Data to use
-- ==== Sys2Proof/Machine/Stages.lean ====
section
/-! DEFINITION. The scaler, the accumulator bank and the deck operations (R130 to R137, R154, R170, R174, R192). -/

namespace Sys2Proof.Machine

/-! ## Scale-event words (R159) -/

/-- A scale-event word, as the model packs it (log 35): the step's key, the kind and the largest X_nat. -/
def scaleWord (k : StepKey) (kind : ScaleKind) (xnat : Int) : BitVec 448 :=
  let c := match kind with
    | .input => 0
    | .finishing => 1
    | .output => 2
  BitVec.ofNat 448 (k.tag + k.seq * 2 ^ 8 + k.layer * 2 ^ 24 + k.step * 2 ^ 40 + c * 2 ^ 72 + unsigned 32 xnat * 2 ^ 96 + 2 ^ 200)

/-- A grove keeps one event per image, sequence, layer and step (R159). -/
def State.keepEvent (s : State) (g : GroveId) (k : StepKey) (kind : ScaleKind) (xnat : Int) : State :=
  let x := s.grove g
  if x.events.any (fun e => decide (e.key = k)) then s else
  (s.setGrove g { x with events := x.events ++ [{ key := k, kind := kind, xnat := xnat }] }).gvEv gvEvent_scaleEvent g.num

/-- A grove raises an input-side or output-side scale event: it keeps it and submits the word (R144, R159). -/
def State.raiseScale (s : State) (g : GroveId) (k : StepKey) (kind : ScaleKind) (xnat : Int) : State :=
  if (s.grove g).events.any (fun e => decide (e.key = k)) then s else
  let s := s.keepEvent g k kind xnat
  let s := s.journalRec g.stand.val 0x0020 k.tag 0xFFFF k.seq
    ((match kind with
      | .input => 0
      | .finishing => 1
      | .output => 2) + k.layer * 2 ^ 8 + k.step * 2 ^ 32)
  let w : HrWord := ⟨3, g.stand.val, 0, s.road.frame, s.road.slot, true, scaleWord k kind xnat⟩
  { s with road := { s.road with barriers := s.road.barriers ++ [w] } }

/-! ## Scaler (R130, R131, R170) -/

/-- What the scaler makes of one block. -/
inductive XiOut where
  | block (header : Nat) (q : List Int)
  | overflow (xnat : Int)
  | fault

/-- One XI block (R130): `n` bits, floor F, and the elements' exact values. -/
def quantizeBlock (n : Nat) (xi8 wide : Bool) (f : Int) (vs : List Ex) : XiOut :=
  let tags := b2n xi8 * 2 ^ 10 + b2n wide * 2 ^ 11
  let a := amax vs
  if a.num = 0 then .block (2 ^ 8 + tags) (vs.map (fun _ => 0)) else
  let nat_ := a.log2 - (n - 2 : Nat)
  if 127 < nat_ then .fault else
  let x := max nat_ f
  if f + 37 < x then .overflow nat_ else
  let q := vs.map (fun v => max (-(2 ^ (n - 1))) (min (2 ^ (n - 1) - 1) (v.roundGrid x .nearestEven)))
  if q.all (fun d => d == 0) then .block (2 ^ 9 + tags) q else .block ((x + 127).toNat + tags) q

/-- The bytes of an XI block in the deck (R131). -/
def xiBytes (n header : Nat) (q : List Int) : List Byte :=
  bytesLE 4 header ++ bytesLE (q.length * n / 8) (packDigits n (q.map (unsigned n)))

/-- The largest X_nat of blocks that overflow, if one does. -/
def overflowOf (bs : List XiOut) : Option Int :=
  bs.foldl (fun m b => match b, m with
    | .overflow x, some y => some (max x y)
    | .overflow x, none => some x
    | _, m => m) (none : Option Int)

/-- A scaler descriptor (R130, R154, R170). A value that is not finite, or that no block can carry, ends the step; a window overflow
raises a scale event, and no block of the descriptor is written (log 57). -/
def State.scale (s : State) (g : GroveId) (q : QItem) : State :=
  let d := q.desc
  let f := fieldOf d
  let xi8 := bit d.toNat 176
  let wide := bit d.toNat 177
  let n := if xi8 then 8 else 4
  let size := if wide then 32 else 64
  let count := f 164 171
  let budget := 400 + 80 * count
  match decodeVector (f 172 175) (count * size) (s.lineBytes g (f 128 145) (vectorBytes (f 172 175) (count * size))) with
  | none => (s.complete g q budget).numericFault g d
  | some vs =>
    let bs := (chunks size (count + 1) vs).map (quantizeBlock n xi8 wide (s.raisedFloor g d (signed 8 (f 178 185))))
    if bs.any (fun b => match b with
      | .fault => true
      | _ => false) then (s.complete g q budget).numericFault g d
    else match overflowOf bs with
      | some x =>
        let s := (s.numCount g 5 1).complete g q budget
        if descSeqValid d then s.raiseScale g (descKey d) .input x else s
      | none =>
        let s := s.each bs.zipIdx (fun s b => match b.1 with
          | .block h e =>
            let s := if bit h 8 then s.numCount g 0 1 else if bit h 9 then s.numCount g 1 1 else s
            s.setLineBytes g (f 146 163 + b.2 * xiLines xi8 wide) (padTo (64 * xiLines xi8 wide) (xiBytes n h e))
          | _ => s)
        s.complete g q budget

/-- SCALER_QUANTIZE (R130). -/
def execScalerQuantize (g : GroveId) (s : State) : Host.Outcome State Fault Refusal :=
  .next (s.runStage g stScaler 0 costStage (fun q s => s.scale g q))

/-! ## Accumulator bank (R174) -/

def accBase (d : Descriptor) : Nat := fieldOf d 128 141
def accCount (d : Descriptor) : Nat := fieldOf d 142 155 + 1
def accTransfer (d : Descriptor) : Nat := fieldOf d 184 195

/-- ACC_CLEAR (R174). -/
def execAccClear (g : GroveId) (s : State) : Host.Outcome State Fault Refusal :=
  .next (s.runStage g stAccum 0 costAccum (fun q s =>
    (s.each (upTo (accCount q.desc)) (fun s k => s.setAcc g (accBase q.desc + k) 0)).complete g q (400 + 2 * accCount q.desc)))

/-- The exact integers of consecutive accumulators. -/
def State.accInts (s : State) (g : GroveId) (d : Descriptor) : List Int :=
  (upTo (accCount d)).map (fun k => (s.acc g (accBase d + k)).toInt)

/-- ACC_SEND (R136, R137, R174); on its own stand a send waits for the receive of its transfer (log 64). -/
def execAccSend (g : GroveId) (s : State) : Host.Outcome State Fault Refusal :=
  .next (s.runStage g stAccum 1 costAccum (fun q t =>
    let d := q.desc
    let pays := packPartials (fieldOf d 196 209) (t.accInts g d)
    let die := fieldOf d 174 179
    let b := transferBudget (t.hopsTo g.stand.val die (descTag d) (accTransfer d)) pays.length
    match t.sendTransfer g q die (fieldOf d 180 183) (accTransfer d) 2 pays (t.stamp q b) with
    | some t => t.complete g q b
    | none => s))

/-- ACC_RECEIVE (R174, R175): the receive is armed, and partial sums that wait in the stand's ports are added. -/
def execAccReceive (g : GroveId) (s : State) : Host.Outcome State Fault Refusal :=
  .next (s.runStage g stAccum 2 costAccum (fun q s =>
    let x := s.grove g
    (s.setGrove g { x with receives := x.receives ++ [{ item := q, left := accCount q.desc }] }).drainHeld g))

/-- ACC_STORE (R133, R174): 16 bytes each, sign-extended. -/
def execAccStore (g : GroveId) (s : State) : Host.Outcome State Fault Refusal :=
  .next (s.runStage g stAccum 3 costAccum (fun q s =>
    let d := q.desc
    let bs := (s.accInts g d).flatMap (fun a => bytesLE 16 (unsigned 128 a))
    (s.setLineBytes g (fieldOf d 156 173) bs).complete g q (400 + 18 * ceilDiv (accCount d) 4)))

/-! ## Deck operations (R192) -/

/-- DECK_FILL (R192). -/
def execDeckFill (g : GroveId) (s : State) : Host.Outcome State Fault Refusal :=
  .next (s.runStage g stDeck 0 costStage (fun q s =>
    let n := fieldOf q.desc 146 163 + 1
    let pat := s.line g (fieldOf q.desc 164 181)
    (s.each (upTo n) (fun s k => s.setLineBytes g (fieldOf q.desc 128 145 + k) pat)).complete g q (400 + 18 * n)))

/-- DECK_COPY (R192). -/
def execDeckCopy (g : GroveId) (s : State) : Host.Outcome State Fault Refusal :=
  .next (s.runStage g stDeck 1 costStage (fun q s =>
    let n := fieldOf q.desc 146 163 + 1
    (s.each (upTo n) (fun s k =>
      s.setLineBytes g (fieldOf q.desc 128 145 + k) (s.line g (fieldOf q.desc 164 181 + k)))).complete g q (400 + 36 * n)))

end Sys2Proof.Machine
end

Problem to work on
In the listing above, find the line with "bytesLE 4 header" and the line with "a window overflow"; output exactly those lines and all lines between them.

Result for this task
  bytesLE 4 header ++ bytesLE (q.length * n / 8) (packDigits n (q.map (unsigned n)))

/-- The largest X_nat of blocks that overflow, if one does. -/
def overflowOf (bs : List XiOut) : Option Int :=
  bs.foldl (fun m b => match b, m with
    | .overflow x, some y => some (max x y)
    | .overflow x, none => some x
    | _, m => m) (none : Option Int)

/-- A scaler descriptor (R130, R154, R170). A value that is not finite, or that no block can carry, ends the step; a window overflow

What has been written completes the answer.